While we are at it, what about a symlink/submodule conflict? I know
it makes the test bigger, but doing everything simultaneously through
a carefully designed repository helps prevent test case bloat.

> +test_expect_success SYMLINKS 'setup repo for checkout with various types of changes' '

Could we split this setup step into two parts? Once could
set up everything except the symlinks and would not require
the SYMLINKS prereq. We could then have another test with
the SYMLINKS prereq that extends B1 and B2 to have symlinks
and their conflicts. The remaining tests would work on any
platform without needing the SYMLINKS prereq.

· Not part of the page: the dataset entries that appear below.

-- ==== Sys2Proof/Tests/Slice0.lean ====
section
/-!
SUPPORT. Tests. Expected values come from spec/95_test_vectors.md (its ids stand in the names or comments) or
are written out from spec/30_encoding.md; AES values enter as premises only (V-KAT1, V-KAT2). Then one
witness for the hypotheses of each statement that has any.
-/

namespace Sys2Proof.Tests

open Sys2Proof Sys2Proof.Machine

/-! ### WellFormed -/

/-- The one check refuses an illegal word for each row of R70, and takes a word of no row. -/
theorem test_wf_refuses_legal_words_as_illegal :
    (Instr.illegal 0x1000200000000000#64).wf = false ∧ (Instr.illegal 0x2000180000000000#64).wf = false ∧
    (Instr.illegal 0x300018000000001C#64).wf = false ∧ (Instr.illegal 0x4000100000000000#64).wf = false ∧
    (Instr.illegal 0x5000000000000000#64).wf = false ∧ (Instr.illegal 0x0000000000000000#64).wf = true := by
  refine ⟨?_, ?_, ?_, ?_, ?_, ?_⟩ <;> decide

/-! ### Decode: T-DEC and R64, R74, word by word -/

theorem test_decode_ldkey : decodeCommand 0x1000200000000000#64 = .ldkey 32#8 := by decide
theorem test_decode_ldkey_dlen255 : decodeCommand 0x1000FF0000000000#64 = .ldkey 255#8 := by decide
theorem test_decode_sealprep : decodeCommand 0x2000180000000000#64 = .sealprep 24#8 := by decide
theorem test_decode_openprep : decodeCommand 0x300018000000001C#64 = .openprep 24#8 28#40 := by decide
theorem test_decode_openprep_max :
    decodeCommand 0x300000FFFFFFFFFF#64 = .openprep 0#8 0xFFFFFFFFFF#40 := by decide
theorem test_decode_dbl : decodeCommand 0x4000100000000000#64 = .dbl 16#8 := by decide
theorem test_decode_clr : decodeCommand 0x5000000000000000#64 = .clr := by decide
theorem test_decode_reads :
    decodeRead 0b00#2 = .rdStatus ∧ decodeRead 0b01#2 = .rdParam ∧ decodeRead 0b10#2 = .rdResult ∧
    decodeRead 0b11#2 = .rdReserved := by decide
theorem test_decode_illegal :
    ∀ w ∈ [0x1000200000000001#64, 0x5000000000000001#64, 0x5800000000000000#64, 0x1100200000000000#64,
      0x0000000000000000#64, 0x6000000000000000#64, 0xF000000000000000#64, 0xF0FF00FFFFFFFFFF#64,
      0x5000010000000000#64, 0x3010180000000010#64], decodeCommand w = .illegal w := by
  simp only [List.forall_mem_cons]
  refine ⟨?_, ?_, ?_, ?_, ?_, ?_, ?_, ?_, ?_, ?_, List.forall_mem_nil _⟩ <;> decide

/-- R68's two examples. -/
theorem test_encode_examples :
    encode (.ldkey 32#8) = .command 0x1000200000000000#64 ∧
    encode (.openprep 24#8 28#40) = .command 0x300018000000001C#64 := by
  constructor <;> decide

/-- The host's entry: a table word of 64 bits, a selector of 2 bits, and bits that are neither. -/
theorem test_decodeTableWord :
    decodeTableWord 64 0x1000000000000000 = some (.ldkey 0#8) ∧
    decodeTableWord 64 0x5000000000000000 = some .clr ∧
    decodeTableWord 8 0 = some .rdStatus ∧ decodeTableWord 8 3 = some .rdReserved ∧
    decodeTableWord 8 4 = none ∧ decodeTableWord 72 0 = none ∧
    decodeTableWord 0 0 = some (.illegal 0#64) := by decide

/-! ### DBLU: T-DBL -/

theorem test_dbl128_vectors :
    ∀ p ∈ [(0x00000000000000000000000000000001#128, 0x00000000000000000000000000000002#128),
      (0x80000000000000000000000000000000#128, 0x00000000000000000000000000000087#128),
      (0xffffffffffffffffffffffffffffffff#128, 0xffffffffffffffffffffffffffffff79#128),
      (0x40000000000000000000000000000000#128, 0x80000000000000000000000000000000#128),
      (0x00000000000000000000000000000080#128, 0x00000000000000000000000000000100#128),
      (0xc0000000000000000000000000000000#128, 0x80000000000000000000000000000087#128),
      (0x00000000000000008000000000000000#128, 0x00000000000000010000000000000000#128)],
      dbl128 (bytes128 p.1) = bytes128 p.2 := by
  simp only [List.forall_mem_cons]
  refine ⟨?_, ?_, ?_, ?_, ?_, ?_, ?_, List.forall_mem_nil _⟩ <;> decide

/-- The byte order of a block: byte 0 is the most significant (R11), by hand from R10's example. -/
theorem test_bytes128_byte_order :
    (bytes128 0x000158004142434445464748494a4b4c#128)[1] = 0x01#8 ∧
    (bytes128 0x000158004142434445464748494a4b4c#128)[15] = 0x4c#8 := by decide

/-! ### A small state -/

/-- XDE with a command in flight. -/
def inFlight (w : CommandWord) (d : List Byte) : State :=
  { State.reset with xde := Xde.reset.accept w d, turns := [.engine] }

/-- XDE with a key instance: the key is `n` bytes `b`, K1 as R44 (b) has it. -/
def keyedXde (b : Byte) : Xde :=
  { Xde.reset with mk := Vector.replicate 32 b, k1 := subkeyOf (Vector.replicate 32 b), keyed := true }

/-- The state after a step, and `d` for a step that answers none. -/
def after (r : Result) (d : State) : State :=
  match r with
  | .next t => t
  | .fault _ => d
  | .refused _ => d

> +test_expect_success SYMLINKS 'sequential checkout' '
> +	cp -R various various_sequential &&
> +	set_checkout_config 1 0 &&
> +	test_checkout_workers 0 \
> +		git -C various_sequential checkout --recurse-submodules B2 &&
> +	verify_checkout various_sequential
> +'

I see all these tests are very similar. Perhaps group
them to demonstrate their differences?

parallel_test_case () {
	test_expect_success "$1" "
		cp -R various $2 &&
		set_checkout_config $3 $4 &&
		test_checkout_workers $5 \
			git -C $2 checkout --recurse-submodules B2 &&
		verify_checkout $2
	"
}

parallel_test_case 'sequential checkout' \
	various_sequential 1 0 0
parallel_test_case 'parallel checkout' \
	various_parallel 2 0 2
parallel_test_case 'fallback to sequential checkout (threshold)' \
	various_sequential_fallback 2 100 0

> +test_expect_success SYMLINKS 'parallel checkout on clone' '
> +	git -C various checkout --recurse-submodules B2 &&
> +	set_checkout_config 2 0 &&
> +	test_checkout_workers 2 \
> +		git clone --recurse-submodules various various_parallel_clone &&
> +	verify_checkout various_parallel_clone
> +'
> +
> +test_expect_success SYMLINKS 'fallback to sequential checkout on clone (threshold)' '
> +	git -C various checkout --recurse-submodules B2 &&
> +	set_checkout_config 2 100 &&
> +	test_checkout_workers 0 \
> +		git clone --recurse-submodules various various_sequential_fallback_clone &&
> +	verify_checkout various_sequential_fallback_clone
> +'

Doing a similar grouping for the clone case might be interesting,
if only for the possible future where more customization might be
necessary.

Since the clone case is only caring about the contents at B2, it
is good that B2 contains one of each type of entry.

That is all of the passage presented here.